For the last few days, I’ve been e-mailing back and forth with a woman who was my closest, best, most adored friend in high school. We drifted apart, as many friends do, when I dropped out of school and moved away. She started dating someone who wasn’t overly fond of me, so calls and visits became less frequent until we lost track of each other. A couple of years ago, I found her on Facebook. I sent her a friend request. She didn’t respond. A year later, she added me. I sent her messages and posted on her wall. She never replied. I thought she just added me as an afterthought and didn’t really want to talk to me anymore.
Then, two days ago, she sent me a message out of the blue saying basically that she hates facebook, she never logs on, here’s my e-mail. I immediately e-mailed her back, and today, THIS VERY AFTERNOON, we are going to meet at a coffee shop as soon as I’m off work 😀 I am so excited to see her, I can’t concentrate on ANYTHING. I had trouble sleeping last night. I can not WAIT for 3:45 to get here so I can bugger off and find this coffee shop!

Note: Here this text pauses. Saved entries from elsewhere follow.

/-! ## Judging slots (R164) -/

/-- The judgement of slots from their contents, in order of sector and slot: FFh is ERASED (unlisted), a good record WRITTEN unless its sequence
number has been seen, any other contents TORN (R164). -/
def judgeCells (seen : List Nat) : List (Nat × Cell) → List (Nat × Cell)
  | [] => []
  | (key, c) :: rest =>
    match c.contents with
    | .blank => judgeCells seen rest
    | .damaged => (key, { state := .torn, contents := .damaged }) :: judgeCells seen rest
    | .whole seq r =>
      if seq ∈ seen then (key, { state := .torn, contents := .whole seq r }) :: judgeCells seen rest
      else (key, { state := .written, contents := .whole seq r }) :: judgeCells (seq :: seen) rest

/-- What an erase that did not complete left of one slot (R179, R181; free value, log entry 2). -/
def remainOfErase (draw slot : Nat) (c : Option Cell) : Option Cell :=
  match Config.eraseRemains draw slot with
  | .asItWas => c
  | .blank => none
  | .damaged => some { state := .torn, contents := .damaged }

/-- The array after an erase of a sector did not complete. -/
def leaveErase (draw : Nat) (k : Fin 32) (array : List (Nat × Cell)) : List (Nat × Cell) :=
  (List.range Config.slotsPerSector).foldl (fun a i =>
    match remainOfErase draw i (storeGet a (slotKey k i)) with
    | some c => storePut a (slotKey k i) c
    | none => storeDel a (slotKey k i)) array

/-- What a program that did not end verified left in its slot (R164, R181; free value, log entry 1). -/
def remainOfProgram (draw : Nat) (p : Program) : Contents :=
  match Config.programRemains draw with
  | .blank => .blank
  | .whole => .whole p.seq p.record
  | .damaged => .damaged

/-! ## The record at the head of the close queue (R156, R170) -/

/-- The record at the head: a MARK being programmed or retried, the record being programmed or retried, a waiting MARK, or the first record
(R156). -/
def Meter.head (m : Meter) : Option Record :=
  match m.headMark with
  | some r => some r
  | none =>
    if m.headHeld then m.queue.head?
    else
      match m.mark with
      | some r => some r
      | none => m.queue.head?

/-- Whether the head is the retry of a record whose program has failed (R170, R172). -/
def Meter.headIsRetry (m : Meter) : Bool := m.headMark.isSome || m.headHeld

/-- The head becomes the record being programmed: a waiting MARK leaves the MARK position (R156). -/
def Meter.holdHead (m : Meter) : Meter :=
  if m.headIsRetry then m
  else
    match m.mark with
    | some r => { m with mark := none, headMark := some r }
    | none => { m with headHeld := true }

/-- The record programmed leaves the close queue (R156, R169). -/
def Meter.dropHead (m : Meter) : Meter :=
  match m.headMark with
  | some _ => { m with headMark := none }
  | none => { m with queue := m.queue.drop 1, headHeld := false }

/-! ## Conditions (R171, R172) -/

/-- Whether a mark, once written, would make at least one FULL sector eligible for erase (R172, R177). -/
def Journal.markFrees (j : Journal) (mark : Nat) : Bool :=
  allSectors.any (fun k => decide (j.stateOf k = .full) && (j.validSeqs k).all (fun q => q ≤ max mark j.exportMark))

/-- The slot for the record at the head, if a program is due (R168, R172). -/
def State.programDue (s : State) : Option (Record × Fin 32 × Nat) :=
  let j := s.journal
  match j.program, s.meter.head, j.writeSector with
  | none, some r, some k =>
    if Config.lastSequence ≤ j.next then none
    else
      match j.condition with
      | .ready => some (r, k, j.writePos)
      | .full =>
        if s.meter.headIsRetry || (decide (r.kind = .mark) && j.markFrees r.counts.up) then some (r, k, j.writePos) else none
      | .scanning => none
      | .stopped => none
  | _, _, _ => none
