-- ==== Sys2Proof/Machine/Search.lean ====
section
/-! DEFINITION. The light watch (R105 to R110) and the isolation search with quarantine (06_isolation_search_and_quarantine.md). -/

namespace Sys2Proof.Machine

/-! ## Steps of a test (R114, R115) -/

/-- Whether a slot is testable: neither FREE nor QUARANTINED (R114). -/
def Slot.testable (x : Slot) : Bool := decide (x.state ≠ .free) && decide (x.state ≠ .quarantined)

/-- The snapshot of a tree: its testable lines, ascending (R114). -/
def TreeState.takeSnapshot (T : TreeState) : List Line := allLines.filter (fun l => (T.slot l).testable)

/-- Whether a snapshot position lies in a group. -/
def Group.has (g : Group) (p : Nat) : Bool := decide (g.lo ≤ p) && decide (p < g.hi)

/-- The lower half of a group (R119). -/
def Group.lower (g : Group) : Group := { lo := g.lo, hi := g.lo + (g.hi - g.lo) / 2 }

/-- The upper half of a group (R119). -/
def Group.upper (g : Group) : Group := { lo := g.lo + (g.hi - g.lo) / 2, hi := g.hi }

/-- The positions of a group whose members are testable, ascending (R114). -/
def TreeState.testableIn (T : TreeState) (g : Group) : List Nat :=
  (List.range T.search.snapshot.length).filter (fun p =>
    g.has p && (match T.search.snapshot[p]? with
      | some l => (T.slot l).testable
      | none => false))

/-- Whether the members of a test's group at a position transmit during the test (R118 to R120). -/
def TestKind.lets (k : TestKind) (g : Group) (p : Nat) : Bool :=
  match k with
  | .verify => false
  | .split => g.lower.has p
  | .single => true
  | .confirm => false

/-- The flag a step wants of the member at a position (R118 to R120): the members of the groups on the stack are muted, those of the test's group
as the test lets them, and every other member, cleared or skipped before, is unmuted. -/
def wantsMuted (stack : List Group) (k : TestKind) (g : Group) (p : Nat) : Bool :=
  if g.has p then !k.lets g p else stack.any (fun h => h.has p)

/-- What a step has offered so far: the lines awaited, and the retry list. -/
structure Offers where
  awaited : List Line := []
  retry   : List (Line × Bool) := []
  deriving DecidableEq, Repr, Inhabited

/-- Offers one line its MUTE or UNMUTE for a step (R115): accepted, the flag takes its value and the line is awaited; refused, it joins the retry
list. -/
def State.offerFlag (s : State) (t : TreeId) (step : Nat) (l : Line) (mute : Bool) (o : Offers) : State × Offers :=
  let (s', ok) := s.offer t (if mute then .mute l (some step) else .unmute l (some step))
  if ok then (s'.modSlot t l (fun x => { x with muted := mute }), { o with awaited := o.awaited ++ [l] })
  else (s', { o with retry := o.retry ++ [(l, mute)] })

/-- The messages of a step: each testable member whose flag differs from its target, in ascending line order (R115). -/
def State.offerStep (s : State) (t : TreeId) (step : Nat) (want : Nat → Bool) : State × Offers :=
  let members := (s.tree t).search.snapshot
  (List.range members.length).foldl (fun (acc : State × Offers) p =>
    match members[p]? with
    | some l =>
      let x := acc.1.slot t l
      if x.testable && (x.muted != want p) then acc.1.offerFlag t step l (want p) acc.2 else acc
    | none => acc) (s, {})

/-- A test begins with its step (R115). A step that needs no message has m the last frame started on the tree. The rule gives no m for a step whose
messages are all withdrawn unsent, nor one to show before the first is sent; both have that same m in the model (log entry 59). The span length is
fixed when the test moves to OBSERVING (R116); what READ_SEARCH shows for it before is the setting as it stood at the beginning (log entry 66). -/
def State.beginTest (s : State) (t : TreeId) (k : TestKind) (g : Group) : State :=
  let step := (s.tree t).search.steps + 1
  let (s, o) := s.offerStep t step (wantsMuted (s.tree t).search.stack k g)
  let test : Test :=
    { kind := k, group := g, step := step, observing := false, retry := o.retry, awaited := o.awaited, m := s.lastStarted t,
      span := (s.tree t).settings.span, counted := 0, lit := 0 }
  s.modTree t (fun T =>
    { T with search := { T.search with steps := step, test := some (test.settle T.settings.span) } })

/-- SEARCH_OFFER_RETRY (R115): at a frame start the lines of the retry list are offered again, ascending. -/
def execSearchOfferRetry (t : TreeId) (s : State) : Host.Outcome State Fault Refusal :=
  s.live fun s =>
    match (s.tree t).search.test with
    | none => s
    | some x =>
      let (s, o) := x.retry.foldl (fun (acc : State × Offers) p => acc.1.offerFlag t x.step p.1 p.2 acc.2) (s, { awaited := x.awaited })
      s.modTree t (fun T => T.modTest (fun x => { x with awaited := o.awaited, retry := o.retry }))

/-- A MUTE or UNMUTE of a step has been sent in frame n: the line leaves the awaited set (R115). -/
def TreeState.searchSent (T : TreeState) (l : Line) (step n : Nat) : TreeState :=
  T.modTest (fun x => if x.step = step ∧ l ∈ x.awaited then { x with awaited := dropLine x.awaited l, m := some n } else x)

/-! ## Ending a search (R109, R117) -/

/-- The tree rogue state after a search's outcome (R109). -/
def SearchOutcome.rogue : SearchOutcome → Rogue
  | .done => .clear
  | .foreign => .foreign
  | .unresolved => .unresolved
  | .aborted => .suspect

/-- The light watch takes a new state from the search, with its current counts cleared (R106, R109). -/
def Watch.enter (w : Watch) (r : Rogue) : Watch := { w with rogue := r, current := {} }

/-- The light watch takes the state of a search's outcome (R109); an end that comes while a period's end is due is noted (log entry 63). -/
def Watch.leave (w : Watch) (o : SearchOutcome) : Watch :=
  { w.enter o.rogue with endedFirst := w.endedFirst || w.periodDue.isSome }

/-- A search ends with an outcome (R117). -/
def State.endSearch (s : State) (t : TreeId) (o : SearchOutcome) : State :=
  let s := s.modTree t (fun T =>
    { T with
      search := { T.search with
        running := false, stack := [], test := none
        release := allLines.filter (fun l => (T.slot l).muted && decide ((T.slot l).state ≠ .quarantined))
        last := some { outcome := o, frame := T.receiver.lastEnded, quarantined := T.search.quarantined,
                       restarts := T.search.restarts } }
      watch := T.watch.leave o })
  s.raiseTree .searchDone t (.searchDone o (s.tree t).search.quarantined (s.tree t).search.restarts)

/-- RELEASE_LIST_DRAIN (R117): after a search has ended, an UNMUTE is offered for each line on the release list, ascending; an accepted line has
its flag cleared and leaves the list. -/
def execReleaseListDrain (t : TreeId) (s : State) : Host.Outcome State Fault Refusal :=
  s.live fun s =>
    if (s.tree t).search.running then s
    else
      (s.tree t).search.release.foldl (fun s l =>
        let (s', ok) := s.offer t (.unmute l none)
        if ok then
          (s'.modSlot t l (fun x => { x with muted := false })).modSearch t (fun x => { x with release := dropLine x.release l })
        else s') s

/-! ## The tests (R118 to R122) -/

/-- `s` with the search stack of a tree replaced. -/
def State.withStack (s : State) (t : TreeId) (stack : List Group) : State := s.modSearch t (fun x => { x with stack := stack })

/-- Takes the next group (R119): a group with no testable member is discarded, one of one testable member is tested by R120 as it was popped, any
other is split, its lower half cleared without a test when no member of it is testable. -/
def State.takeNext (s : State) (t : TreeId) (fuel : Nat) : State :=
  match fuel with
  | 0 => s.endSearch t .done
  | fuel + 1 =>
    match (s.tree t).search.stack with
    | [] => s.endSearch t .done
    | g :: rest =>
      match (s.tree t).testableIn g with
      | [] => (s.withStack t rest).takeNext t fuel
      | [_] => (s.withStack t rest).beginTest t .single g
      | _ :: _ :: _ =>
        if ((s.tree t).testableIn g.lower).isEmpty then (s.withStack t (g.upper :: rest)).takeNext t fuel
        else (s.withStack t rest).beginTest t .split g

/-- A bound on the groups taken in one event that no event reaches: at most 8 groups stand on the stack, and each is halved at most 7 times. -/
def searchFuel : Nat := 200

/-- The verify test begins over the whole snapshot (R118). -/
def State.beginVerify (s : State) (t : TreeId) : State :=
  let s := s.modTree t (fun T => { T with search := { T.search with snapshot := T.takeSnapshot, stack := [], test := none } })
  s.beginTest t .verify { lo := 0, hi := (s.tree t).search.snapshot.length }

/-- A search starts (R113): the enrolments are abandoned (R64), the release list and the stack emptied, the counts 0, the run state RUNNING and the
tree SEARCHING (R109), the snapshot taken and the verify test begun. -/
def State.startSearch (s : State) (t : TreeId) : State :=
  let s := s.abandonEnrolments t
  let s := s.modTree t (fun T =>
    { T with search := { T.search with release := [], restarts := 0, quarantined := 0, running := true }
             watch := T.watch.enter .searching })
  s.beginVerify t
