/-- What the line messages of a frame do to the blocks that offered them. A CALL makes the window OPEN (R42). A provisional DELAY of a context in
DELAY_WAIT becomes the slot's delay, takes an ASSIGNED slot to RANGING, and the context waits in RANGE_WAIT for the ranging grant it asks for (R52); a
final DELAY takes a context from FINAL_WAIT to VERIFY_WAIT and asks for its verify grant (R54). A drift DELAY that was unsent has been sent in frame n
(R58). A DELAY whose context has been released since changes nothing, so that a later context waits for its own (R52). A MUTE or UNMUTE of the current
step takes its line off the awaited set with m = n, and the last one moves the test to OBSERVING with the span
length now set (R115, R116). The other messages change nothing.

FRAME_START sends its messages to their blocks one after another, in the order in which the frame carries them, after the plan, the cooldowns and the
schedule have been counted (an order that is the model's, log entry 39) and after a CALL that its target frame could not carry has been withdrawn, its
window then absent and skipped (R8, R43). -/
def Obligations.SentMessagesActOnTheirBlocks : Prop :=
  (∀ (s : State) (t : TreeId) (n : Nat) (l : Line) (v : Nat),
    let T := s.tree t
    let tells := fun (m : LineMsg) (u : State) => s.tellSent t n m = u
    let only := fun (u : State) => u = { s with trees := u.trees, directory := u.directory } ∧ (∀ w, w ≠ t → u.tree w = s.tree w) ∧
      ∀ k, k ≠ l → u.slot t k = s.slot t k
    let joins := fun (ls : List Line) => if l ∈ ls then ls else ls ++ [l]
    let ofStep := fun (x : Test) =>
      let rest := x.awaited.filter (fun k => k ≠ l)
      if x.observing = false ∧ x.retry = [] ∧ rest = [] then
        { x with awaited := [], m := some n, observing := true, span := T.settings.span, counted := 0, lit := 0 }
      else { x with awaited := rest, m := some n }
    let withTest := fun (x : Test) => s.modTree t (fun T => { T with search := { T.search with test := some x } })
    (∀ start length target, tells (.call start length target) (s.modTree t (fun T =>
      { T with engine := { T.engine with window := T.engine.window.map (fun w => { w with opened := true }) } }))) ∧
    (∀ (i : Fin 4) (c : Context), T.engine.contexts[i] = some c → c.line = l →
      (∀ (j : Fin 4) d, j < i → T.engine.contexts[j] = some d → d.line ≠ l) →
      let x := s.slot t l
      (c.phase = .delayWait → ∃ u, tells (.delay l v .provisional) u ∧ only u ∧
        (x.state ≠ .assigned → u.slot t l = { x with eqd := c.provisional } ∧ u.directory = s.directory) ∧
        (x.state = .assigned → u.slot t l = { x with
          eqd := c.provisional, state := .ranging, miss := 0, drift := {}, misplaced := 0, cooldown := 0, cause := none
          expiry := .quiet, deficit := 0 }) ∧
        (u.tree t).engine.contexts[i] = some { c with phase := .rangeWait, accepted := true, frame := none } ∧
        (∀ j : Fin 4, j ≠ i → (u.tree t).engine.contexts[j] = T.engine.contexts[j]) ∧
        (u.tree t).engine.window = T.engine.window ∧ (u.tree t).search = T.search ∧ (u.tree t).framer = T.framer ∧
        (u.tree t).planner = { T.planner with rangingList := joins T.planner.rangingList }) ∧
      (c.phase ≠ .delayWait → tells (.delay l v .provisional) s) ∧
      (c.phase = .finalWait → ∃ u, tells (.delay l v .final) u ∧ only u ∧ u.slot t l = x ∧ u.directory = s.directory ∧
        u.tree t = { T with engine := (u.tree t).engine, planner := { T.planner with verifyList := joins T.planner.verifyList } } ∧
        (u.tree t).engine = { T.engine with contexts := (u.tree t).engine.contexts } ∧
        (u.tree t).engine.contexts[i] = some { c with phase := .verifyWait, accepted := true, frame := none } ∧
        ∀ j : Fin 4, j ≠ i → (u.tree t).engine.contexts[j] = T.engine.contexts[j]) ∧
      (c.phase ≠ .finalWait → tells (.delay l v .final) s)) ∧
    ((s.slot t l).driftDelay = .unsent → tells (.delay l v .drift) (s.modSlot t l (fun x => { x with driftDelay := .sent n }))) ∧
    ((s.slot t l).driftDelay ≠ .unsent → tells (.delay l v .drift) s) ∧
    (∀ x, T.search.test = some x → l ∈ x.awaited →
      tells (.mute l (some x.step)) (withTest (ofStep x)) ∧ tells (.unmute l (some x.step)) (withTest (ofStep x))) ∧
    tells (.delay l v .abandoned) s ∧
    (∀ serial, tells (.assign serial l) s ∧ tells (.mute l none) s ∧ tells (.unmute l none) s ∧ tells (.dismiss l) s ∧ tells .dismissAll s)) ∧
  ∀ (s : State) (t : TreeId), s.inReset = false → (s.tree t).receiver.lists.length < 3 →
    ((s.tree t).started = false ∨ ∀ v, (s.tree v).started = true) →
    let n := if (s.tree t).started then s.time.count + 1 else s.time.count
    let T := s.tree t
    let q := T.framer
    let sent := (q.urgent ++ q.ordinary.filter (fun m => m.callFor n) ++ q.ordinary.filter (fun m => !m.isCall)).take 16
    let missed := (∃ m ∈ q.ordinary, m.callFor n = true) ∧ ∀ m ∈ sent, m.callFor n = false
    ∃ (u v : State) (R : TreeState), exec (.frameStart t) s = .next u ∧
      (u.tree t).framer.sent.map DownFrame.messages = some sent ∧
      -- the tree that is planned, and the state whose blocks are told
      R = { T with started := true, lastTry := none, planner := R.planner, slots := R.slots } ∧
      R.planner = { T.planner with hold := R.planner.hold } ∧ (∀ l, R.slot l = { s.slot t l with service := (R.slot l).service }) ∧
      (let P := (R.buildPlan n).1
       (v.tree t).search = T.search ∧ (v.tree t).settings = T.settings ∧
       (v.tree t).engine = (if missed then
           { P.engine with counter := 0, window := none, refusedCall := none, skipped := bump T.engine.skipped }
         else { P.engine with counter := if T.settings.di ≤ T.engine.counter then T.engine.counter else T.engine.counter + 1 }) ∧
       (v.tree t).planner = (if missed then { P.planner with quiet := none } else P.planner)) ∧
      (∀ l, let x := s.slot t l
        (v.slot t l).state = (if x.state = .cooldown ∧ x.cooldown ≤ 1 then .active else x.state) ∧ (v.slot t l).eqd = x.eqd ∧
        (v.slot t l).driftDelay = x.driftDelay ∧ (v.slot t l).drift = x.drift ∧ (v.slot t l).muted = x.muted) ∧
      -- and what they are after the last message
      let w := sent.foldl (fun a m => a.tellSent t n m) v
      (u.tree t).engine = (w.tree t).engine ∧ (u.tree t).planner = (w.tree t).planner ∧ (u.tree t).search = (w.tree t).search ∧
      u.directory = w.directory ∧
      ∀ l, (u.slot t l).state = (w.slot t l).state ∧ (u.slot t l).eqd = (w.slot t l).eqd ∧
        (u.slot t l).driftDelay = (w.slot t l).driftDelay ∧ (u.slot t l).drift = (w.slot t l).drift ∧
        (u.slot t l).muted = (w.slot t l).muted
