@[simp] theorem State.modJournal_journal (s : State) (f : Journal → Journal) : (s.modJournal f).journal = f s.journal := rfl
@[simp] theorem State.modJournal_pending (s : State) (f : Journal → Journal) : (s.modJournal f).pending = s.pending := rfl
@[simp] theorem State.modJournal_inReset (s : State) (f : Journal → Journal) : (s.modJournal f).inReset = s.inReset := rfl
@[simp] theorem State.modJournal_resetDue (s : State) (f : Journal → Journal) : (s.modJournal f).resetDue = s.resetDue := rfl
@[simp] theorem State.modJournal_freeCount (s : State) (f : Journal → Journal) : (s.modJournal f).freeCount = s.freeCount := rfl
@[simp] theorem State.modJournal_time (s : State) (f : Journal → Journal) : (s.modJournal f).time = s.time := rfl
@[simp] theorem State.modJournal_trees (s : State) (f : Journal → Journal) : (s.modJournal f).trees = s.trees := rfl
@[simp] theorem State.modJournal_directory (s : State) (f : Journal → Journal) : (s.modJournal f).directory = s.directory := rfl
@[simp] theorem State.modJournal_trunk (s : State) (f : Journal → Journal) : (s.modJournal f).trunk = s.trunk := rfl
@[simp] theorem State.modJournal_meter (s : State) (f : Journal → Journal) : (s.modJournal f).meter = s.meter := rfl
@[simp] theorem State.modJournal_links (s : State) (f : Journal → Journal) : (s.modJournal f).links = s.links := rfl

@[simp] theorem State.modLink_pending (s : State) (k : Link) (f : LinkState → LinkState) : (s.modLink k f).pending = s.pending := by cases k <;> rfl
@[simp] theorem State.modLink_inReset (s : State) (k : Link) (f : LinkState → LinkState) : (s.modLink k f).inReset = s.inReset := by cases k <;> rfl
@[simp] theorem State.modLink_resetDue (s : State) (k : Link) (f : LinkState → LinkState) : (s.modLink k f).resetDue = s.resetDue := by cases k <;> rfl
@[simp] theorem State.modLink_freeCount (s : State) (k : Link) (f : LinkState → LinkState) : (s.modLink k f).freeCount = s.freeCount := by cases k <;> rfl
@[simp] theorem State.modLink_time (s : State) (k : Link) (f : LinkState → LinkState) : (s.modLink k f).time = s.time := by cases k <;> rfl
@[simp] theorem State.modLink_trees (s : State) (k : Link) (f : LinkState → LinkState) : (s.modLink k f).trees = s.trees := by cases k <;> rfl
@[simp] theorem State.modLink_directory (s : State) (k : Link) (f : LinkState → LinkState) : (s.modLink k f).directory = s.directory := by cases k <;> rfl
@[simp] theorem State.modLink_trunk (s : State) (k : Link) (f : LinkState → LinkState) : (s.modLink k f).trunk = s.trunk := by cases k <;> rfl
@[simp] theorem State.modLink_meter (s : State) (k : Link) (f : LinkState → LinkState) : (s.modLink k f).meter = s.meter := by cases k <;> rfl
@[simp] theorem State.modLink_journal (s : State) (k : Link) (f : LinkState → LinkState) : (s.modLink k f).journal = s.journal := by cases k <;> rfl

@[simp] theorem State.hunt_pending (s : State) (k : Link) : (s.hunt k).pending = s.pending := by cases k <;> rfl
@[simp] theorem State.hunt_inReset (s : State) (k : Link) : (s.hunt k).inReset = s.inReset := by cases k <;> rfl
@[simp] theorem State.hunt_resetDue (s : State) (k : Link) : (s.hunt k).resetDue = s.resetDue := by cases k <;> rfl
@[simp] theorem State.hunt_freeCount (s : State) (k : Link) : (s.hunt k).freeCount = s.freeCount := by cases k <;> rfl
@[simp] theorem State.hunt_time (s : State) (k : Link) : (s.hunt k).time = s.time := by cases k <;> rfl
@[simp] theorem State.hunt_trees (s : State) (k : Link) : (s.hunt k).trees = s.trees := by cases k <;> rfl
@[simp] theorem State.hunt_directory (s : State) (k : Link) : (s.hunt k).directory = s.directory := by cases k <;> rfl
@[simp] theorem State.hunt_trunk (s : State) (k : Link) : (s.hunt k).trunk = s.trunk := by cases k <;> rfl
@[simp] theorem State.hunt_meter (s : State) (k : Link) : (s.hunt k).meter = s.meter := by cases k <;> rfl
@[simp] theorem State.hunt_journal (s : State) (k : Link) : (s.hunt k).journal = s.journal := by cases k <;> rfl

@[simp] theorem State.pump_pending (s : State) : (s.pump).pending = s.pending := rfl
@[simp] theorem State.pump_inReset (s : State) : (s.pump).inReset = s.inReset := rfl
@[simp] theorem State.pump_resetDue (s : State) : (s.pump).resetDue = s.resetDue := rfl
@[simp] theorem State.pump_freeCount (s : State) : (s.pump).freeCount = s.freeCount := rfl
@[simp] theorem State.pump_time (s : State) : (s.pump).time = s.time := rfl
@[simp] theorem State.pump_trees (s : State) : (s.pump).trees = s.trees := rfl
@[simp] theorem State.pump_directory (s : State) : (s.pump).directory = s.directory := rfl
@[simp] theorem State.pump_trunk (s : State) : (s.pump).trunk = s.trunk := rfl
@[simp] theorem State.pump_meter (s : State) : (s.pump).meter = s.meter := rfl
@[simp] theorem State.pump_journal (s : State) : (s.pump).journal = s.journal := rfl

@[simp] theorem State.raise_pending (s : State) (kind : NoticeKind) (tree : Option TreeId) (line : KeyLine) (d : Details) : (s.raise kind tree line d).pending = s.pending := rfl
@[simp] theorem State.raise_inReset (s : State) (kind : NoticeKind) (tree : Option TreeId) (line : KeyLine) (d : Details) : (s.raise kind tree line d).inReset = s.inReset := rfl
@[simp] theorem State.raise_resetDue (s : State) (kind : NoticeKind) (tree : Option TreeId) (line : KeyLine) (d : Details) : (s.raise kind tree line d).resetDue = s.resetDue := rfl
@[simp] theorem State.raise_freeCount (s : State) (kind : NoticeKind) (tree : Option TreeId) (line : KeyLine) (d : Details) : (s.raise kind tree line d).freeCount = s.freeCount := rfl
@[simp] theorem State.raise_time (s : State) (kind : NoticeKind) (tree : Option TreeId) (line : KeyLine) (d : Details) : (s.raise kind tree line d).time = s.time := rfl
@[simp] theorem State.raise_trees (s : State) (kind : NoticeKind) (tree : Option TreeId) (line : KeyLine) (d : Details) : (s.raise kind tree line d).trees = s.trees := rfl
@[simp] theorem State.raise_directory (s : State) (kind : NoticeKind) (tree : Option TreeId) (line : KeyLine) (d : Details) : (s.raise kind tree line d).directory = s.directory := rfl
@[simp] theorem State.raise_trunk (s : State) (kind : NoticeKind) (tree : Option TreeId) (line : KeyLine) (d : Details) : (s.raise kind tree line d).trunk = s.trunk := rfl
@[simp] theorem State.raise_meter (s : State) (kind : NoticeKind) (tree : Option TreeId) (line : KeyLine) (d : Details) : (s.raise kind tree line d).meter = s.meter := rfl
@[simp] theorem State.raise_journal (s : State) (kind : NoticeKind) (tree : Option TreeId) (line : KeyLine) (d : Details) : (s.raise kind tree line d).journal = s.journal := rfl

@[simp] theorem State.raiseHome_pending (s : State) (kind : NoticeKind) (t : TreeId) (l : Line) (d : Details) : (s.raiseHome kind t l d).pending = s.pending := rfl
@[simp] theorem State.raiseHome_inReset (s : State) (kind : NoticeKind) (t : TreeId) (l : Line) (d : Details) : (s.raiseHome kind t l d).inReset = s.inReset := rfl
@[simp] theorem State.raiseHome_resetDue (s : State) (kind : NoticeKind) (t : TreeId) (l : Line) (d : Details) : (s.raiseHome kind t l d).resetDue = s.resetDue := rfl
@[simp] theorem State.raiseHome_freeCount (s : State) (kind : NoticeKind) (t : TreeId) (l : Line) (d : Details) : (s.raiseHome kind t l d).freeCount = s.freeCount := rfl
@[simp] theorem State.raiseHome_time (s : State) (kind : NoticeKind) (t : TreeId) (l : Line) (d : Details) : (s.raiseHome kind t l d).time = s.time := rfl
@[simp] theorem State.raiseHome_trees (s : State) (kind : NoticeKind) (t : TreeId) (l : Line) (d : Details) : (s.raiseHome kind t l d).trees = s.trees := rfl
@[simp] theorem State.raiseHome_directory (s : State) (kind : NoticeKind) (t : TreeId) (l : Line) (d : Details) : (s.raiseHome kind t l d).directory = s.directory := rfl
@[simp] theorem State.raiseHome_trunk (s : State) (kind : NoticeKind) (t : TreeId) (l : Line) (d : Details) : (s.raiseHome kind t l d).trunk = s.trunk := rfl
@[simp] theorem State.raiseHome_meter (s : State) (kind : NoticeKind) (t : TreeId) (l : Line) (d : Details) : (s.raiseHome kind t l d).meter = s.meter := rfl
@[simp] theorem State.raiseHome_journal (s : State) (kind : NoticeKind) (t : TreeId) (l : Line) (d : Details) : (s.raiseHome kind t l d).journal = s.journal := rfl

I have so many memories of her, and we had so much fun together 🙂 It was one of those opposites-attract things. She was very quiet, withdrawn and proper, and I was kind of wild and chaotic. We both had stuff going on at home, and had some things to work through, but we were always there for each other, and for a year or two, we spent almost all our time together. She was the one person who saw my home life for what it was. Then she moved to France with her family. I was bummed, but I knew she’d be back in a year… when she got back, it just wasn’t the same. Her parents were breaking up (and I was wishing mine would) and her brothers had become teenagers, and I had discovered boys. We still talked a lot, hung out every so often, but things had changed.
Last night when I talked to her on the phone, it was like we were sixteen again. No time had passed, she was the same girl I remembered, and she said I was as well. Of all the people who have come and gone in my life, I mourned losing her for years. I never really got over it. I always wanted to find her again and make it right (not that it ever went wrong, as I said, we just drifted apart). She was the one friend I’ve always missed having around when important things were going on in my life. When I got married, I was so sad I didn’t know how to contact her to invite her. When Zachary was born, I was sad I couldn’t share that with her. When I got separated, I missed having her shoulder to cry on.
It’s been fifteen years, Sylvie, but I never stopped missing you or hoping I’d see you again one day. I’m so happy that I’ll get to see you later today – I don’t think I was this excited the day I got married!